第130話、妖精の籠


 マルテディ侯爵の領主町であるラゴーラに戻ってきた。


 リベルタの皆も心配しているだろうな。帰ってこれないかもしれない試練と聞いて、すごく心配された。仲間っていいものだ。


 とはいえ、あまり心配をかけるというのもよくないよな、うん。


 マルテディ侯爵の屋敷に戻り、仲間たちの顔を見に行く。ルカなどは、思い切り生還のハグをしてくれるのではないか――などと考えて部屋に入れば……ルカが泣いていた。


「え、ええ!? どうしたんだ、ルカ!?」


 ただいまの言葉も忘れてしまう。何で泣いているんだよ?


「う、ヴィゴさん……!」


 うわーん、と抱きつかれた。大きなお胸様やーらかい、じゃなくて、思っていたのとちょっと違う。


「何があったんだ? 他の皆はどうした?」


 言っていて部屋を見渡せば、ベスティアが鎧飾りのように立っている。黒スライムのゴムも、その傍らでぽよんぽよん小さく跳ねている。

 ……で、他は?


「あ、お帰りなさい、ヴィゴ様」


 イラが現れた。


「聖剣の試練、見事果たされたのですね。おめでとうございます! さすがです!」

「あ、ありがとう。……で、これは?」


 ルカが泣いているんだけど。そう言ったら、イラは机の上にある、小さな鳥かごみたいなものを指さした。


「えーと……まことにお話しづらいのですが、アウラさん、シィラさん、ニニヤは、あの魔道具の中です」

「魔道具の中……?」


 どゆこと?


「あの、事情を説明する前に、そちらの女の子はどなたでしょうか?」


 イラが、俺の隣で暇そうにしているオラクルを見た。ああ、そうだそうだ、紹介しないといけないな。


「彼女は――」

「聖剣だろ? 言わずともよい、わかるわ」


 ダイ様がすっと現れた。魔剣から現れた黒髪の美少女――見れば見るほど、オラクルと結構似ているよな、顔とか体型とか。

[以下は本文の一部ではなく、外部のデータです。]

/-- A piece of a reduction at a switch agent: its inputs combined, sent up or, at the top, back down. -/
def Pass.netAgent (P : Pass) (downs : List Nat) (up : Option Nat) (ab : Nat × Nat) : List SvcAct :=
  let (a, b) := ab
  let n := b - a
  let sl := P.slot 1 P.rfmt
  let d := match up with | some u => P.on u 0 P.lfmt | none => sl
  let last := up.isNone && (P.recs || !rqMEAN P.ws)
  let ds := downs.zip (List.range downs.length)
  [.awaitChains] ++ downs.flatMap (fun lk => P.post lk 0 P.lfmt n none) ++
  (match downs with
   | [lk] => P.convert last (P.on lk 0 P.lfmt) d a n 0
   | lk :: _ => P.netAdd a n d last downs.length (P.on lk 0 P.lfmt) (ds.drop 1)
   | [] => []) ++ [.awaitChains] ++
  (match up with | some u => P.post u 1 P.rfmt n (some sl) ++ P.landed u 1 n sl | none => []) ++
  downs.flatMap (fun lk => svcIssueOf P.ws P.tc opCOPY (some (sl.as (if P.recs then 0x20 else moveFmt P.rfmt))) none (P.on lk 1 (if P.recs then 0x20 else moveFmt P.rfmt))
    (fmtBytes P.rfmt n / fmtCont (if P.recs then 0x20 else moveFmt P.rfmt)) arPlain (P.st 1) none) ++
  (if P.recs then P.keep sl a b 1 else [])

/-- The parts of an all-gather or broadcast in the network: the bytes of the vector, zero where a rank gives nothing, combined by OR (DESIGN CHOICE, log 55). `lo` to `hi` are the
bytes that this rank gives. -/
def Pass.netMove (P : Pass) (agent : Bool) (downs ups : List Nat) : List (Nat × (Nat → List SvcAct)) :=
  let bytes := fun (x : Nat) => fmtBytes (rqFMT P.ws) x
  let T := bytes (if agent then rqCOUNT P.ws else P.total)
  let (lo, hi) := if rqCOP P.ws = copALLGATHER then (bytes (P.p * rqCOUNT P.ws), bytes ((P.p + 1) * rqCOUNT P.ws)) else if P.p = rqROOT P.ws then (0, T) else (0, 0)
  let orAr : SvcAr := { arPlain with cfmt := 0xB, comb := 5 }
  let fill : SvcAr := { arPlain with cfmt := 0xB }
  let cmd := fun (opc : Nat) (x y : Option SvcOp) (d : SvcOp) (n : Nat) (m : SvcAr) (s : Nat) => svcIssueOf P.ws 0 opc x y d n m s none
  let link := fun (lk s : Nat) => opLink lk s 0xE
  let sl := fun (k : Nat) => P.slot k 0xE
  let land := fun (lk n : Nat) => [SvcAct.post lk 1 false (sl 0).addr n true, .awaitLanded lk 1 (sl 0).addr]
  [((T + 2 ^ 18 - 1) / 2 ^ 18, fun k =>
    let x := k * 2 ^ 18
    let y := min T (x + 2 ^ 18)
    let n := y - x
    if agent then
      let out := match ups with | u :: _ => link u 0 | [] => sl 0
      [.awaitChains] ++ downs.map (fun lk => SvcAct.post lk 0 true 0 n true) ++
      (match downs with
       | [lk] => cmd opCOPY (some (link lk 0)) none out n arPlain 0
       | lk :: rest => (rest.zip (List.range rest.length)).flatMap (fun e =>
           cmd opCOMB (some (if e.2 = 0 then link lk 0 else sl 1)) (some (link e.1 0)) (if e.2 + 1 = rest.length then out else sl 1) n orAr 0 ++ [.awaitChains])
       | [] => []) ++ [.awaitChains] ++
      (match ups with | u :: _ => land u n | [] => []) ++ downs.flatMap (fun lk => cmd opCOPY (some (sl 0)) none (link lk 1) n arPlain 1)
    else
      let u := ups.headD 0
      let a := max x lo
      let b := min y hi
      let from_ := opMem (rqSRC P.ws + (a - lo)) 0xE
      [.awaitChains, SvcAct.post u 1 false (sl 0).addr n true] ++
      (if b ≤ a then cmd opFILL none none (link u 0) n fill 0
       else if a = x ∧ b = y then cmd opCOPY (some from_) none (link u 0) n arPlain 0
       else cmd opFILL none none (sl 1) n fill 0 ++ [.awaitChains] ++ cmd opCOPY (some from_) none ((sl 1).plus (a - x)) (b - a) arPlain 0 ++ [.awaitChains] ++
         cmd opCOPY (some (sl 1)) none (link u 0) n arPlain 0) ++
      [.awaitLanded u 1 (sl 0).addr] ++ cmd opCOPY (some (sl 0)) none (opMem (rqDST P.ws + x) 0xE) n arPlain 1)]

/-! ### The pre-pass (R180) -/

/-- Fill the anchor records of the blocks [x, y) of the rank's data. -/
def Pass.fillRecs (P : Pass) (x y : Nat) : List SvcAct :=
  let ws := P.ws
  let d := opLoc (P.aw + 2 * x) 0x20
  if rqLREC ws then svcIssueOf ws 1 opCOPY (some (opMem (rqRECVA ws + 2 * x) 0x20)) none d (y - x) arPlain 0x800 none
  else
    let n := min P.total (256 * y) - 256 * x
    svcIssueOf ws 1 opANCREC (some (opMem (rqSRC ws + fmtBytes (rqFMT ws) (256 * x)) (rqFMT ws))) none d n { arPlain with rnd := if rqRND ws = 5 then 0 else rqRND ws, ftz := rqFTZ ws } 0x800 none

/-- Blocks of a fill command of 256 KiB of data. -/
def Pass.fillPiece (P : Pass) : Nat := max 1 (2 ^ 18 / fmtCont (rqFMT P.ws) / 256)

/-- Blocks of an anchored request. -/
def rqBlocks (h : Hw) (ws : List Nat) : Nat := (rqElems h ws + 255) / 256
/-- The lead of the pre-pass in blocks (R180): ALEAD 0 is treated as 1. -/
def rqLead (h : Hw) (ws : List Nat) : Nat := min (rqBlocks h ws) (128 * max 1 (h.rf (CXE_OPT (rqCTX ws)) CXE_OPT_ALEAD))

/-- The whole pre-pass before the data, in the ring and halving-doubling (R180): the records filled in the order in which the first step uses the chunks, then merged. -/
def prePass (h : Hw) (ws : List Nat) (lks : List Nat) : List (Nat × (Nat → List SvcAct)) :=
  let P := passOf h ws true
  let F := P.fillPiece
  let alg := rqAlg h ws
  let m := lks.length
  let R := piecesIn ((rqElems h ws / max 1 (m * P.n) + 1024) / 256) F
  (if alg = 1 then
    [(P.n * R, fun i => (List.range m).flatMap (fun j => let (x, y) := P.pc (P.chunk m j (P.prev (i / R + 1))) F (i % R); P.fillRecs x y))]
   else [(piecesIn (rqBlocks h ws) F, fun k => let (x, y) := P.pc (0, rqBlocks h ws) F k; P.fillRecs x y)]) ++
  [(1, fun _ => [.awaitChains])] ++ (if alg = 1 then P.ring lks else P.halving) ++ [(1, fun _ => [.awaitChains, .ardy (rqBlocks h ws), .awaitArdy (rqLead h ws)])]

/-- A reduction whose pieces go through one node in element order, the tree and the network: the record pieces of the pre-pass run one ahead of the data (R180). `one` gives the acts of
a piece of a pass, and `fill` whether this rank has records of its own. -/
def throughNode (h : Hw) (ws : List Nat) (fill : Bool) (one : Pass → Nat × Nat → List SvcAct) : List (Nat × (Nat → List SvcAct)) :=
  let P := passOf h ws false
  let T := rqElems h ws
  if rqAnchored ws then
    let B := rqBlocks h ws
    let Q := max 1 (128 * max 1 (h.rf (CXE_OPT (rqCTX ws)) CXE_OPT_ALEAD))
    let A := passOf h ws true
    let recs := fun (i : Nat) =>
      let x := min B (i * Q)
      let y := min B ((i + 1) * Q)
      if y ≤ x then []
      else (if fill then (List.range (piecesIn (y - x) A.fillPiece)).flatMap (fun k => let (u, v) := A.pc (x, y) A.fillPiece k; A.fillRecs u v) else []) ++
        [.awaitChains] ++ one A (x, y) ++ [.awaitChains, .ardy y]
    let D := (256 * Q + P.piece - 1) / P.piece
    [(1, fun _ => recs 0 ++ [.awaitArdy (rqLead h ws)]),
     ((B / Q + 1) * (D + 1), fun i =>
       let g := i / (D + 1)
       let j := i % (D + 1)
       if j = 0 then recs (g + 1)
       else
         let e := min T (256 * Q * (g + 1))
         let a := min e (256 * Q * g + (j - 1) * P.piece)
         let b := min e (a + P.piece)
         if b ≤ a then [] else one P (a, b))]
  else [((T + P.piece - 1) / P.piece, fun k => one P (k * P.piece, min T ((k + 1) * P.piece)))]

「よく聞けぇ、聖剣よ! 我が名は暗黒地獄剣、ダーク・インフェルノ! 暗黒の力が宿りし、地獄の業火である!」


 いつもの大見得を切るダイ様。対してオラクルは貴族令嬢のように堂々と胸を張った。


「はじめまして姉君。わらわは神聖剣オラクルセイバー。剣神ラーマによって命を与えられた最新の剣じゃ」


 余裕の態度を崩さないオラクル。……って、今何て言った?


「姉君、言った?」

「そうじゃ、主様よ。聖剣も魔剣も意思を持つものの大半は、剣神ラーマ様の加護を受けておる。例外もおるが、この魔剣も、剣神様の加護を受けた剣じゃ」


 何でもラーマという剣の神様は、優れた剣には出自や属性問わず加護を与える、剣バカ、もとい剣の守護神なのだそうだ。

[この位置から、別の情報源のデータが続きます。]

/-- TMO_STEP is armed while a request waits (R185). -/
def svcArm (h : Hw) (n : Nat) : Hw :=
  match (h.ctx n).run with
  | some u =>
    if h.cxState n ≠ csRun ∨ u.ended.isSome then h
    else
      let armed := if svcWaits h n u then some (u.armed.getD h.tb.toNat) else none
      if armed = u.armed then h else setRun h n { u with armed := armed }
  | none => h

/-- The service of a region and its chains go on as far as they can (R161, R173 to R180); in a region that recovers or sleeps they stand still. -/
def svcAdvance (h : Hw) (r : Nat) : Hw :=
  if h.rgnState r ≠ 0 ∨ h.memServed r = false ∨ h.clocked = false then h
  else
    let lks := fun (h : Hw) => (h.links.filter (fun e => e.1 / 32 == r && (!e.2.rbuf.isEmpty || !e.2.strays.isEmpty))).map (·.1)
    let pass := fun (h : Hw) => chainsAdvance ((lks h).foldl landAll (svcGo 4096 h r)) r
    let h1 := pass (pass h)
    let h2 := (lks h1).foldl (fun h lk => sweepLink 1024 h lk) h1
    (h2.ctxs.filter (fun e => decide (e.1 < 4096) && e.1 / 1024 == r)).foldl (fun h e => svcArm h e.1) h2

/-- CHAIN_COMMAND_END (R100, R108, R183): the command ends, and the service goes on. -/
def commandEnd (ch : Nat) (h : Hw) : Hw := svcAdvance (chainCommandEnd ch h) (ch / 8)

/-- COLLECTIVE_REQUEST_END (R183, R184): a request whose chain commands have all ended closes: OK when its schedule is carried out, or with the status decided before. `par` and
`meets` are what the write of word 7 finds at the memory (R50, R55). -/
def collectiveRequestEnd (n : Nat) (par : Par) (meets : List Meet) (h : Hw) : Hw :=
  match (h.ctx n).run with
  | none => h
  | some u =>
    let r := n / 1024
    if !h.hasCtx n || svcHeld h n then h
    else match u.ended with
      | some _ => rqClose h n r (h.cxFrond n) par meets
      | none =>
        if h.cxState n ≠ csRun then h
        else if inRecovery h r then rqClose (rqStop h n 4 (h.cxRank n)) n r (h.cxFrond n) par meets
        else match u.fail with
          | some st => rqStop h n st (h.cxRank n)
          | none => if svcOver h u then rqClose (cxLast (setRun h n { u with ended := some (0, h.cxRank n), armed := none }) n 0 (h.cxRank n)) n r (h.cxFrond n) par meets else h

/-! ### Requests (R163, R180, R182, R186) -/

/-- A request fails a check (R163): it ends with nothing sent, and the context keeps its state. -/
def rqRefuse (h : Hw) (r f q idx pa : Nat) (ws : List Nat) (status sub : Nat) : Hw :=
  let n := rqCTX ws
  let known := rqKnown h r ws
  let rank := if known then h.cxRank n else 0
  let u : CtxRun := ⟨ws, pa, q, idx, 0, 0, [], 0, none, 0, 0, 0, false, none, some (status, rank), 0⟩
  if known then rqClose (cxLast (h.setCtx n { h.ctx n with run := some u, sub := sub }) n status rank) n r f .good []
  else rqClose (setRun h (4096 + r) u) (4096 + r) r f .good []

/-- All FENCE tokens a restart waits for have arrived (R186). -/
def fencesIn (h : Hw) (n opid : Nat) : Bool :=
  (h.cxLinks n).all (fun lk => [0, 1, 2].all (fun tc => (h.ctx n).fences.contains (lk, tc, opid)))

/-- The restart fence completes (R186): the context enters IDLE at step 0, and RESTART ends OK. -/
def fenceCheck (h : Hw) (n : Nat) : Hw :=
  let opid := h.cxOpid n
  match (h.ctx n).run with
  | some u =>
    if h.cxState n == csFence && u.ended.isNone && fencesIn h n opid then
      (let h1 := (cxStepSet h n 0).wf (CXE_CTL n) CXE_CTL_STATE csIdle
       let x := h1.ctx n
       let h2 := h1.setCtx n { x with run := some { u with ended := some (0, h.cxRank n), armed := none }, fences := x.fences.filter (fun e => e.2.2 != opid),
                                      ready := [], barrier := [], putBad := [], gets := [] }
       rqClose (cxLast h2 n 0 (h.cxRank n)) n (n / 1024) (h.cxFrond n) .good [])
    else h
  | none => h

/-- The words of a request as the service reads them: from the mat or the cushion, or, in licensee memory, as they are given. -/
def rqWordsAt (h : Hw) (pa : Nat) (words : List W64) : List Nat :=
  match paLocal pa with
  | some off => if h.inMem off then (List.range 8).map (fun k => leNat (memGets h.mem (off + 8 * k) 8)) else words.map (·.toNat)
  | none => words.map (·.toNat)

/-- No earlier command of the queue has still to report (R102). -/
def fpbarClear (h : Hw) (q idx : Nat) : Bool :=
  match (h.queue q).joins.find? (fun j => j.id == svcId q idx) with
  | some me => h.queues.all (fun e => e.2.joins.all (fun j => decide (me.ord ≤ j.ord) || (j.fromQ.map (·.1)) != some q))
  | none => true

/-- The service of a frond may start a request now (R166, R182): its context's service runs there, the context has no request, and FPBAR is met. -/
def rqMayStart (h : Hw) (f q idx : Nat) (ws : List Nat) : Bool :=
  let n := rqCTX ws
  let known := rqKnown h (f / 2) ws
  (!known || !h.rb (CXE_CTL n) CXE_CTL_V || h.rf (CXE_CTL n) CXE_CTL_FROND == f % 2) && (h.ctx (if known then n else 4096 + f / 2)).run.isNone &&
  (!rqFPBAR ws || fpbarClear h q idx)

/-- The requests handed to the service of a region, oldest first: those already popped from CMD.SQIN, then the others. -/
def svcList (h : Hw) (r : Nat) : List (Nat × Nat × Nat) := kvGet [] h.svcTaken r ++ kvGet [] h.svcQ r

 故に、加護を基準で考えるならば、ダイ様もオラクルも姉妹ということになるらしい。千年も年の離れた姉妹なんて、初めてだわ。


「あのー」


 イラがおずおずと、魔剣と神聖剣のバチバチの視線のやり取りを余所に言った。


「自己紹介が済んだようなので、そろそろこちらの話を進めてもいいでしょうか?」

「おう、頼む。いったい俺がいない間に何があったんだ?」



  ・  ・  ・



 妖精の籠というらしい。


 何でも物体の大きさに関わらず、籠の中に出入りできる魔道具なのだという。フェアリーなどの小妖精が、他の生き物の目に見えないところで家を作るのと同じような感じで、籠の中に小さな世界があるらしい。


 なるほど、よくわからん。


 この得体の知れない魔道具を、領主町で見つけたアウラたちだが、少し触ったら、彼女たち3人が、この籠の中に吸い込まれてしまって、出てこないらしい。


「中から出れないの?」


 出入りできる魔道具って言ったよね? 俺がイラに尋ねれば、微笑みシスターは顔を曇らせる。

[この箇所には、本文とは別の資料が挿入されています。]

-- ==== Sys2Proof/Machine/Links.lean ====
section
/-!
DEFINITION. Lanes and the spore link layer (R189 to R228): bring-up, sequencing, acknowledgement and replay, credits, transmission, delivery, segment resend, lane sets, lane
test engines.
-/
namespace Sys2Proof.Machine

/-! ### Going down (R220, R221) -/

/-- Link traffic holds the test engine of a lane. -/
def trafficHolds (h : Hw) (l : Nat) : Bool := h.rf (LT_CLAIM l) cHELD == 1 && h.rf (LT_CLAIM l) cAGENT == 0xA

/-- Macro hardware yields the test engine of a lane that is out of use (R225). -/
def yieldLane (h : Hw) (l : Nat) : Hw := if trafficHolds h l then claimFree h (LT_CLAIM l) else h

/-- Macro hardware yields the test engines of a link that is down (R225). -/
def yieldLanes (h : Hw) (lk : Nat) : Hw := (h.linkLanes lk).foldl yieldLane h

/-- A lane that has FAILED stays out (R222), also while its test engine is in use and STATE shows TEST. -/
def laneFailed (h : Hw) (l : Nat) : Bool :=
  let st := h.rf (LN_STAT l) LN_STAT_STATE
  st == 6 || (st == 7 && decide (h.rf (LN_STAT l) LN_STAT_RTRY ≥ max 1 (h.rf (LNK_THR1 (l / 32)) LNK_THR1_RETRAIN_MAX)))

/-- A mask of lane positions from a test of each. -/
def maskOf (p : Nat → Bool) : Nat := (List.range 4).foldl (fun m k => if p k then m + 2 ^ k else m) 0

/-- The positions of a link whose lanes have not FAILED: a wider link runs on any of them that are left (R222). -/
def Hw.usable (h : Hw) (lk : Nat) : Nat := maskOf (fun p => match h.laneAt lk p with | some l => !laneFailed h l | none => false)

/-- The PUTs whose rest a link would have brought are forgotten with it (R176, R220). -/
def putsForget (h : Hw) (lk : Nat) : Hw :=
  { h with ctxs := h.ctxs.map (fun (e : Nat × CtxSt) => (e.1, { e.2 with putBad := e.2.putBad.filter (fun k => !(k == lk && e.1 / 1024 == lk / 32)) })) }

/-- A link goes DOWN with a cause (R220): its retry buffer, transmit queue and receive buffer are discarded, and every chain command that uses it ends LINK_DOWN. -/
def linkGoDown (h : Hw) (lk cause : Nat) : Hw :=
  if h.lkState lk = lsDown then h
  else
    let x := h.link lk
    let h1 := putsForget (h.setLink lk { LinkSt.empty with posts := x.posts, noAn := x.noAn, fbTried := x.fbTried }) lk
    let h2 := (((h1.wf (LK_STAT lk) LK_STAT_TXACT 0).wf (LK_STAT lk) LK_STAT_RXACT 0).wf (LK_STAT lk) LK_STAT_DCAUSE cause).sb (LK_STAT lk) LK_STAT_WENT_DOWN
    let h3 := ((h2.wf (LK_TXSEQ lk) LK_TXSEQ_HELD 0).wf (LK_RXSEQ lk) LK_RXSEQ_NAKST 0).wf (LK_STAT lk) LK_STAT_LOOP 0
    let h4 := (h.linkLanes lk).foldl (fun h l =>
      let g := if laneFailed h l then h else h.wf (LN_STAT l) LN_STAT_STATE 0
      (g.wf (LN_STAT l) LN_STAT_DLN 0).setLane l { g.lane l with desk := false, hfail := 0, alone := false }) h3
    chainLinkDown (yieldLanes (linkSetState h4 lk lsDown) lk) lk

/-- A protocol error (R221). -/
def protoError (h : Hw) (lk : Nat) : Hw :=
  let h1 := h.sb (LK_STAT lk) LK_STAT_PROTO
  let h2 := if h1.rb (LK_CTL lk) LK_CTL_ST_IE then irqFire h1 (rSrc (lk / 32) (16 + lk % 32)) else h1
  linkGoDown h2 lk 5

/-- A lane's test engine returns to link traffic (R225): claimed by the link agent, one generation on. -/
def laneReclaim (h : Hw) (l : Nat) : Hw :=
  if h.rf (LT_CLAIM l) cHELD = 1 then h else h.wr (LT_CLAIM l) (0x80010A00#32 ||| BitVec.ofNat 32 ((h.rf (LT_CLAIM l) cGEN + 1) % 256))

/-- A lane enters AN or TRAIN with its link, undeskewed; a retired lane stays out. -/
def laneStart (h : Hw) (l st : Nat) : Hw :=
  if laneFailed h l then h
  else
    let g := h.wf (LN_STAT l) LN_STAT_STATE st
    g.setLane l { g.lane l with desk := false, hfail := 0 }

/-- Bring-up or retraining begins: link traffic reclaims the test engines of the lanes that have not FAILED, or is refused by one that is held (R225). A link with no such lane
stays DOWN. Without AN the rate stays as last agreed. -/
def bringUp (h : Hw) (lk : Nat) (noAn : Bool) : Hw :=
  let lanes := (h.linkLanes lk).filter (fun l => !laneFailed h l)
  if lanes.isEmpty then (linkGoDown h lk 4).wf (LK_STAT lk) LK_STAT_DCAUSE 4
  else if lanes.any (fun l => h.rf (LT_CLAIM l) cHELD == 1 && h.rf (LT_CLAIM l) cAGENT != 0xA) then
    (linkGoDown h lk 7 |>.sb (LK_STAT lk) LK_STAT_CLAIM).wf (LK_STAT lk) LK_STAT_DCAUSE 7
  else
    let h1 := lanes.foldl (fun h l => laneStart (laneReclaim h l) l (if noAn then 2 else 1)) h
    let h2 := if h.rb (LK_CFG lk) LK_CFG_FBONLY then lanes.foldl (fun h l => h.wf (LN_STAT l) LN_STAT_RATE 1) (h1.sb (LK_STAT lk) LK_STAT_RATE) else h1
    let x := h2.link lk
    linkSetState (h2.setLink lk { x with noAn := noAn, fbTried := false, gotInit := false, gotAck := false, txRow := 0, txAt := 0, rxAt := 0, rxRow := 0,
                                         tm := { x.tm with train := h.tb.toNat } }) lk
      (if noAn then lsTrain else lsAn)

/-- Whole-link retraining (R220). -/
def linkRetrainNow (h : Hw) (lk cause : Nat) : Hw := bringUp (linkGoDown h lk cause) lk true

/-! ### Acknowledgement and replay (R209, R210) -/

/-- Distance modulo 2^20. -/
def seqDist (a b : Nat) : Nat := (a + 2 ^ 20 - b % 2 ^ 20) % 2 ^ 20

/-- A span of so many nanoseconds since a value of TB may be over within this tick (`slack` 1) or is over (`slack` 0). -/
def nsPassed (h : Hw) (t ns slack : Nat) : Bool := decide (ns ≤ 10 * ((h.tb - BitVec.ofNat 64 t).toNat + slack))

/-- A replay starts from a held frame (R209, R210): REPLAY_MAX replays from one frame retrain the link. RPL_TMO is armed anew (DEDUCED: the frames held are on their way again). -/
def startReplay (h : Hw) (lk idx : Nat) : Hw :=
  let x := h.link lk
  match x.retry[idx]? with
  | none => h
  | some f =>
    let cnt := if x.rplSeq = some f.seq then x.rplCnt + 1 else 1
    let h1 := (h.addSat (LK_CNT lk) LK_CNT_RPL 1).setLink lk { x with replay := some idx, rplSeq := some f.seq, rplCnt := cnt, tm := { x.tm with rpl := h.tb.toNat } }
    if cnt ≥ max 1 (h.rf (LNK_THR1 (lk / 32)) LNK_THR1_REPLAY_MAX) then
      linkRetrainNow (h1.sb (LK_STAT lk) LK_STAT_RPLX) lk 3
    else h1

/-- A checked acknowledgement word (R197, R209): frames up to ASEQ are freed, and NK starts a replay. -/
def ackReceive (h : Hw) (lk : Nat) (aw : AckWord) : Hw :=
  if !aw.ok || !h.lkUp lk then h
  else
    let x := h.link lk
    let n := if aw.av then (x.retry.takeWhile (fun f => seqDist aw.aseq f.seq < 2 ^ 19)).length else 0
    let freed := x.retry.take n
    let passed := match x.rplSeq with
      | some s => freed.any (fun f => f.seq == s)
      | none => false
    let rp := match x.replay with
      | some i => if i - n ≥ (x.retry.length - n) then none else some (i - n)
      | none => none
    let x1 := { x with retry := x.retry.drop n, replay := rp, rplSeq := if passed then none else x.rplSeq, rplCnt := if passed then 0 else x.rplCnt, tm := if n = 0 then x.tm else { x.tm with rpl := h.tb.toNat } }
    let h1 := (h.setLink lk x1).wf (LK_TXSEQ lk) LK_TXSEQ_HELD x1.retry.length
    if !aw.nk || x1.retry.length = 0 then h1
    else match x1.replay with
      | none => startReplay h1 lk 0
      | some i => if 0 < i then startReplay h1 lk 0 else h1

/-- RPL_TMO has run out with frames held and no replay under way (R209): units of 32 ns since it was armed. -/
def replayDue (h : Hw) (lk slack : Nat) : Bool :=
  h.lkUp lk && (h.link lk).retry.length != 0 && (h.link lk).replay.isNone && nsPassed h (h.link lk).tm.rpl (32 * h.rf (LNK_TMR (lk / 32)) LNK_TMR_RPL_TMO) slack

/-- REPLAY_TIMEOUT (R209, R228). -/
def replayTimeout (lk : Nat) (h : Hw) : Hw := if replayDue h lk 1 then startReplay h lk 0 else h

/-- NAK_TMO has run out in the NAK state (R208). -/
def nakDue (h : Hw) (lk slack : Nat) : Bool :=
  h.lkUp lk && h.rb (LK_RXSEQ lk) LK_RXSEQ_NAKST && nsPassed h (h.link lk).tm.nak (32 * h.rf (LNK_TMR (lk / 32)) LNK_TMR_NAK_TMO) slack

/-- NK = 1 goes in the next trailer, and NAK_TMO is armed (R208). -/
def nakSend (h : Hw) (lk : Nat) : Hw := let x := h.link lk; h.setLink lk { x with nkDue := true, tm := { x.tm with nak := h.tb.toNat } }

/-- NAK_TIMEOUT (R208). -/
def nakTimeout (lk : Nat) (h : Hw) : Hw := if nakDue h lk 1 then nakSend h lk else h

/-- The receiver enters NAK (R208). -/
def enterNak (h : Hw) (lk : Nat) : Hw :=
  if h.rb (LK_RXSEQ lk) LK_RXSEQ_NAKST then h
  else nakSend (h.sb (LK_RXSEQ lk) LK_RXSEQ_NAKST) lk

/-! ### Transmission (R200, R205, R209, R213, R214) -/

/-- The oldest frame of a class, while the class has credit (R213, R214). -/
def classHead (h : Hw) (lk tc : Nat) : Option Nat := if h.cred lk tc = 0 then none else (h.link lk).txq.findIdx? (fun f => f.tc == tc)

/-- The class with the most credits owed, the lower on equal counts (R213). -/
def mostOwed (owed : KV Nat) : Nat × Nat :=
  [0, 1, 2, 3].foldl (fun best tc => if kvGet 0 owed tc > best.2 then (tc, kvGet 0 owed tc) else best) (0, 0)

/-- Send a sequenced frame for the first time: it takes the next SEQ, the region's epoch, up to 63 credits owed, and a place in the retry buffer (R198, R200, R213). -/
def sendNew (h : Hw) (lk l : Nat) (f : Frame) (credits : Bool) : Hw :=
  let x := h.link lk
  let (tc, n) := if credits then mostOwed x.owed else (0, 0)
  let n1 := min n 63
  let seq := h.rf (LK_TXSEQ lk) LK_TXSEQ_NEXT
  let g := { f with seq := seq, epoch := h.rf (LK_STAT lk) LK_STAT_TXEP, crdTc := if n1 = 0 then 0 else tc, crdN := n1, rpl := false }
  let h1 := ((h.setLink lk { x with
      retry := x.retry ++ [g]
      hist := (x.hist ++ [g]).drop (x.hist.length + 1 - 64)
      owed := if n1 = 0 then x.owed else kvIns x.owed tc (n - n1)
      nkDue := false
      tm := if x.retry.isEmpty then { x.tm with rpl := h.tb.toNat } else x.tm }).wf (LK_TXSEQ lk) LK_TXSEQ_NEXT ((seq + 1) % 2 ^ 20)).wf (LK_TXSEQ lk) LK_TXSEQ_HELD (x.retry.length + 1)
  let h2 := if x.nkDue then h1.addSat (LK_CNT lk) LK_CNT_NAK 1 else h1
  let h3 := if credited f then h2.wf (LK_CRED lk) (credFld f.tc) (h2.cred lk f.tc - 1) else h2
  h3.setLane l { h3.lane l with sent := frameBytes g (ackBits x.accSeq x.nkDue) }

/-- Send a frame that is not new to the sequence: IDLE, unsequenced link control, or a replay. -/
def sendPlain (h : Hw) (lk l : Nat) (f : Frame) : Hw :=
  let x := h.link lk
  let h1 := h.setLink lk { x with nkDue := false }
  let h2 := if x.nkDue then h1.addSat (LK_CNT lk) LK_CNT_NAK 1 else h1
  h2.setLane l { h2.lane l with sent := frameBytes f (ackBits x.accSeq x.nkDue) }

/-- An IDLE frame. -/
def idleFrame (h : Hw) (lk : Nat) : Frame := { Frame.blank with epoch := h.rf (LK_STAT lk) LK_STAT_TXEP }

/-- The CREDIT frame that returns every credit owed (R202, R213). -/
def creditFrame (x : LinkSt) : Frame :=
  { Frame.blank with typ := ftCREDIT, len := 8, payload := [0, 1, 2, 3].flatMap (fun tc => leBytes 2 (kvGet 0 x.owed tc)) }

/-- Send a class frame from the transmit queue. -/
def sendClass (h : Hw) (lk l i : Nat) : Hw :=
  let x := h.link lk
  match x.txq[i]? with
  | none => h
  | some f => sendNew (h.setLink lk { x with txq := dropAt x.txq i, tc0wait := if f.tc = 0 then 0 else x.tc0wait }) lk l f true

/-- A slot in which a TC0 frame with credit waits counts toward its bound (R214). -/
def tc0Slot (h : Hw) (lk : Nat) : Hw :=
  if (classHead h lk 0).isSome then h.setLink lk { h.link lk with tc0wait := (h.link lk).tc0wait + 1 } else h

「これを扱っていた店主は、壊れている魔道具なので、入ったら最後たぶん出られないと供述していました」

「壊れている魔道具?」


 何だろう。さっきから微妙にズレを感じるんだが……?


「どういうこと?」

「どうも違法業者だったみたいで、不良品を売りつけていたようなんです。町の衛兵に逮捕されて今、取り調べの最中ですよ」

「何とまあ」


 違法業者の不良品の誤作動に巻き込まれたってオチか。


「災難だったなそれ。で、外に出られないって何か方法はないの?」

「今のところはお手上げです。マルモにも見てもらったのですが、手に負えないそうで……」


 リベルタメンバーの中で、そっちもある程度知っていそうなドワーフ娘でも手が出ないか。……そういえば。


「そのマルモは今何をやってる?」

「ディー君とゴムとで、クランメンバー分の新装備を作っていますよ。他にやることがないからって」


 ディーとゴムも、か。部屋の端でポンポン弾んでいるゴムの分身体かな。他にやることがないというのは……確かに、ルカみたく、妖精の籠を外から見ているだけじゃしょうがないもんな。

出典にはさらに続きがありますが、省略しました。